I stagger out of the classroom, my phone buzzing in my pocket. I run up the stairs, not caring about the person yelling my name behind me, telling me to at least pack up my violin before leaving.
I get to my backpack and pull out my headphones. I’m going to need them.
I put the headphones on, and start to play my music. I let the emotions and melodies of the song wash over me, quieting the brewing storm of anger and pain I feel.

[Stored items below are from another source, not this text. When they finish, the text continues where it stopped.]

/-- R253: the end of a valid frame. SAME_RUN counts the frames of the run, the first of them too (log entry 35). -/
def State.validFrame (s : State) (n : Nat) (f : CamFrame) : State :=
  let p := s.frameCounter n f
  let sig := frameSig (s.gridSamples n f) (s.on (ROLL_STR_CFG.SIG_COUNTER n)) p.2
  let before := s.proc.rollPrev.contains n
  let run := if before && s.reg64 (ROLL_STR_SIG n) = sig then min (s.rd (ROLL_STR_STATUS.SAME_RUN n) + 1) 15 else 1
  let still := before && s.rd (ROLL_STR_CFG.EMB_BYTES n) ≠ 0 && s.rd (ROLL_STR_STATUS.LAST_COUNTER n) = p.2
  let frozen := still || decide (s.rd (ROLL_STR_CFG.K n) ≤ run)
  let s1 := (((p.1.setReg64 (ROLL_STR_SIG n) sig).wr (ROLL_STR_STATUS.LAST_COUNTER n) p.2).wr (ROLL_STR_STATUS.SAME_RUN n) run).wr
    (ROLL_STR_STATUS.FROZEN n) (b2n frozen)
  let s2 := { s1 with proc := { s1.proc with rollPrev := if before then s1.proc.rollPrev else n :: s1.proc.rollPrev } }
  s2.levelSrc (srcRollFrozen n) frozen

/-- R255: what the start of a frame that ends invalid did is undone: the STALE time, STALE and SEEN are as they were. -/
def State.frameUndone (s : State) (n : Nat) : State :=
  match Table.find s.proc.rollSaved n with
  | none => s
  | some (t, stale, seen) =>
    let s1 := { s with proc := { s.proc with staleFrom := Table.put s.proc.staleFrom n t, rollSaved := Table.del s.proc.rollSaved n } }
    let s2 := (s1.wr (ROLL_STR_STATUS.STALE n) (b2n stale)).wr (ROLL_STR_STATUS.SEEN n) (b2n seen)
    s2.when stale (fun u => u.assertSrc (srcRollStale n))

/-- ROLL_FRAME_END (R253, R255, R259), where the camera receivers have power and clock (R21). -/
def execRollFrameEnd (stream : Fin 16) (frame : CamFrame) (s : State) : Host.Outcome State Fault Refusal :=
  let n := stream.val
  .next (s.live (
    let s1 := { s with proc := { s.proc with inFrame := s.proc.inFrame.filter (· ≠ n) } }
    if !s.unitOn 14 then s
    else if !s1.guarded n then s1
    else if frame.valid && s1.gridFits n frame then
      ({ s1 with proc := { s1.proc with rollSaved := Table.del s1.proc.rollSaved n } }.validFrame n frame).takeStream n
    else (((s1.frameUndone n).satAdd (ROLL_STR_STATUS.BAD_FRAMES n) 1).raise srcRollBad).takeStream n))

/-- ROLL_STALE (R254), once STALE_US has passed since the start of the last valid frame. -/
def execRollStale (stream : Fin 16) (s : State) : Host.Outcome State Fault Refusal :=
  let n := stream.val
  .next (s.live (
    if s.guarded n && Table.get s.proc.staleFrom 0 n + s.rd (ROLL_STR_CFG.STALE_US n) * 1000 ≤ s.clock.now then
      (s.wr (ROLL_STR_STATUS.STALE n) 1).assertSrc (srcRollStale n)
    else s))

/-- STALE_US and K take only what the register table allows. -/
def rollCfgOk (x : Fld) (v : Nat) : Bool :=
  if x.lo = 44 then 1000 ≤ v && v ≤ 1000000 else if x.lo = 40 then 2 ≤ v && v ≤ 15 else true

/-- A write to ROLL_STRn_CFG: its fields, and with ENABLE written 1 a fresh start of the stream. -/
def State.rollCfgWrite (s : State) (n v : Nat) : State :=
  let s1 := s.plainWrite (ROLL_STR_CFG n) (RegFam.fields .roll_str_cfg) false v rollCfgOk
  if bit v 0 then
    let s2 := (((s1.wr (ROLL_STR_STATUS.SAME_RUN n) 0).wr (ROLL_STR_STATUS.FROZEN n) 0).wr (ROLL_STR_STATUS.STALE n) 0).wr
      (ROLL_STR_STATUS.SEEN n) 0
    let s3 := (s2.deassertSrc (srcRollFrozen n)).deassertSrc (srcRollStale n)
    { s3 with proc := { s3.proc with
        rollPrev := s3.proc.rollPrev.filter (· ≠ n), staleFrom := Table.put s3.proc.staleFrom n s.clock.now
        rollSaved := Table.del s3.proc.rollSaved n } }
  else s1

/-- ROLL_CFG_WRITE (R252). -/
def execRollCfgWrite (who : Initiator) (stream : Fin 16) (data : Word) (s : State) : Host.Outcome State Fault Refusal :=
  .next (s.live (s.regWr who .roll_str_cfg stream.val 0 (fun t => t.rollCfgWrite stream.val data.toNat)))

/-- ROLL_STATUS_READ (R14). -/
def execRollStatusRead (who : Initiator) (stream : Fin 16) (s : State) : Host.Outcome State Fault Refusal :=
  .next (s.live (s.regRd who .roll_str_status stream.val 0 (fun t => t.reg64 (ROLL_STR_STATUS stream.val))
    (fun t => t.readClear (ROLL_STR_STATUS stream.val) (RegFam.fields .roll_str_status))))

end Sys2Proof.Machine
end

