-- ==== Sys2Proof/Machine/RegAccess.lean ====
section
/-! DEFINITION. The bus: what an access of any initiator at any address does (00_scope R12-R16; 01_device_architecture R30-R33;
11_fault_collection R277, R417; 14_slices R328, R330; 15_bridges_pair_link R337-R347). -/

namespace Sys2Proof.Machine

/-! ### Writing a register (R12-R16) -/

/-- Every value is taken. -/
def anyValue (_ : Fld) (_ : Nat) : Bool := true

/-- A write by the access codes of the family's fields alone. -/
def State.plainReg (s : State) (f : RegFam) (i j v : Nat) (locked : Bool) (ok : Fld → Nat → Bool) : State :=
  s.plainWrite (f.reg i j) f.fields locked v ok

/-- A write to CLC_SEAT_DESC_PTR: only in IDLE (R46). -/
def State.descPtrWrite (s : State) (n k v : Nat) : State :=
  let g := 64 * n + k
  if s.seatState g = 1 then
    (s.setSeat g { s.seat g with ptrOver := false }).plainReg .clc_seat_desc_ptr n k v false anyValue
  else s

/-- A write to CLC_SEAT_PADCONST: only in EMPTY or IDLE. -/
def State.padConstWrite (s : State) (n k v : Nat) : State :=
  if s.seatState (64 * n + k) ≤ 1 then s.plainReg .clc_seat_padconst n k v false anyValue else s

/-- ROLL_STRn_GRID accepts counts of 1 to 64 and steps other than 0. -/
def rollGridOk (x : Fld) (n : Nat) : Bool :=
  if x.lo = 56 || x.lo = 48 then decide (n ≤ 63) else if x.lo = 40 || x.lo = 32 then n ≠ 0 else true

/-- The effect of a write of `v` by initiator `w` on a register of family `f`. The fields that only the device writes stay (R12). -/
def State.regStore (s : State) (w : Initiator) (f : RegFam) (i j v : Nat) : State :=
  match f with
  | .cfg_ident | .aon_service | .clc_seat_state | .clc_seat_progress | .clc_mem_ecccount | .clc_march_status
  | .plan_store_status | .plan_ch_status | .disp_rast_status | .disp_pipe_status | .proc_status | .proc_cmp_sig0 | .proc_cmp_sig1
  | .roll_str_status | .roll_str_sig | .fcu_summary | .fcu_src_state | .fcu_log | .hub_viol_info | .core_viol_info | .clc_viol_info
  | .wmark_viol_info | .sec_state | .mlmb_mb_status | .mlmb_mb_features | .mlmb_fw_state | .mlmb_fw_restarts | .mlmb_ccc_restarts
  | .brg_status | .brg_barrier | .brg_viol_info | .brg_pel_addr | .brg_pel_info | .qmgr_qptr | .time_now | .time_status
  | .time_tick_us | .pmc_opp_cd | .pmc_budget | .pmc_energy => s
  | .clc_seat_share => s.seatShareWrite (64 * i + j) v
  | .clc_seat_desc_ptr => s.descPtrWrite i j v
  | .clc_seat_padconst => s.padConstWrite i j v
  | .clc_mem_uelog | .disp_rast_spill | .disp_rast_lesson | .disp_plane_cfg | .hub_viol_addr | .core_viol_addr | .clc_viol_addr
  | .wmark_viol_addr | .secmb_ch_rsp | .pmc_hold_log | .brg_viol_addr | .gw_gct_data | .gw_obj_sel | .pmc_rail_status
  | .aon_reset_cause => s.plainReg f i j v false anyValue
  | .clc_march_ctrl => s.marchCtrlWrite i v (isSecCore w)
  | .wmark_slate => s.slateLevelWrite v
  | .wmark_slate_ctrl => s.slateCtrlWrite v
  | .wmark_dram => s.dramLevelWrite v
  | .wmark_dram_ctrl => s.dramCtrlWrite v
  | .plan_priv => s.planPrivWrite v
  | .plan_src_lesson => s.planSrcWrite i v
  | .plan_src_addr => s.planSrcAddrWrite i v
  | .plan_ch_ctrl => s.planCtrlWrite w i v
  | .plan_ch_cfg => s.setReg64 (PLAN_CH_CFG i j) (v &&& planCfgMask j)
  | .plan_ch_start => s.setReg64 (PLAN_CH_START i j) (v &&& planStartMask j)
  | .disp_rast_ctrl => s.rastCtrlWrite v
  | .disp_rast_ring => s.rastRingWrite v
  | .disp_rast_ptr => s.rastHeadWrite v
  | .disp_pipe_ctrl => s.pipeCtrlWrite i v
  | .disp_pipe_timing_h | .disp_pipe_timing_v => s.pipeTimingWrite f i v
  | .disp_plane_addr => s.planeAddrWrite i j v
  | .proc_cmp_log => if isProctor w || s.isSecure w then s.plainReg f i j v false anyValue else s
  | .roll_str_cfg => s.rollCfgWrite i v
  | .roll_str_grid => s.plainReg f i j v false rollGridOk
  | .fcu_ctrl => s.fcuCtrlWrite v
  | .fcu_log_ptr => s.fcuLogPtrWrite v
  | .fcu_sw_raise => s.fcuRaiseWrite v
  | .fcu_src_status => s.fcuStatusWrite i v
  | .fcu_src_ack => s.fcuAckWrite i v
  | .fcu_src_cfg => s.fcuCfgWrite i v
  | .secmb_ch_req => s.secmbReqWrite w i v
  | .apc_llc_part => s.plainReg f i j v (s.on APC_LLC_PART.LOCK) (fun x n => x.lo ≠ 0 || n ≠ 0xFFFF)
  | .pmc_sec_hold => s.secHoldWrite v
  | .mlmb_priv_owner => s.plainReg f i j v (s.on (MLMB_PRIV_OWNER.LOCK i)) anyValue
  | .brg_ctrl => s.brgCtrlWrite i v
  | .brg_pel_status => s.pelWrite i v
  | .pair_out_cfg => s.pairWinWrite (.outCfg ⟨i % 8, Nat.mod_lt _ (by decide)⟩) v
  | .pair_out_remote => s.pairWinWrite (.outRemote ⟨i % 8, Nat.mod_lt _ (by decide)⟩) v
  | .pair_in_base => s.pairWinWrite (.inBase ⟨i % 8, Nat.mod_lt _ (by decide)⟩) v
  | .pair_in_cfg => s.pairWinWrite (.inCfg ⟨i % 8, Nat.mod_lt _ (by decide)⟩) v
  | .pair_alive => s.pairAliveWrite v
  | .qmgr_sel => { s with qsel := Table.set s.qsel 0 (s.qParty w) (bits v 15 0) }
  | .qmgr_qbase => s.qbaseWrite (s.qSelected w) v
  | .qmgr_qcfg => s.qcfgWrite w (s.qSelected w) v
  | .qmgr_qcells => s.qcellsWrite w (s.qSelected w) v
  | .qmgr_doorbell => s.doorbell w v
  | .qmgr_pool => (s.wr QMGR_POOL.LOW_CELLS (bits v 63 49)).poolCheck
  | .gw_port_cfg => s.portCfgWrite i v
  | .gw_admin => s.plainReg f i j v (s.on GW_ADMIN.LOCK) anyValue
  | .gw_gct_ctrl => s.gctCtrlWrite v
  | .gw_obj_value => s.objWrite v
  | .time_ctrl => s.timeCtrlWrite v
  | .time_tto_start => s.ttoStartWrite i v
  | .time_tto_cfg => s.ttoCfgWrite i v
  | .pmc_limit_cd => s.limitCdWrite i v
  | .pmc_limit_pkg => s.limitPkgWrite v
  | .aon_reset_req => s.resetReqWrite v
  | .cfg_pad => s.plainReg f i j v (s.on (CFG_PAD.LOCK i)) (fun x n => x.lo ≠ 12 || decide (n ≤ 4))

I walk down the hallway, towards a small offshoot that leads to some gym related room. I think there might be a class in there, but I don’t care.
There’s a desk in this hallway, and it’s dark. Thankfully the lights aren’t motion sensors, or I would’ve had to find somewhere else.
I sink to the floor, curling my legs up against my chest.
I grab my phone, and turn the volume to the max possible. I just want to forget, to have a moment of peace.
I rarely get peace these days. For the past three months, both my parents have been in the hospital, and for some ungodly reason, both of them made me their power of attorney. Why in gods name they would leave that up to an eight grader, nobody knows. And it’s not like anyone could ask them, seeing as they are both in a coma.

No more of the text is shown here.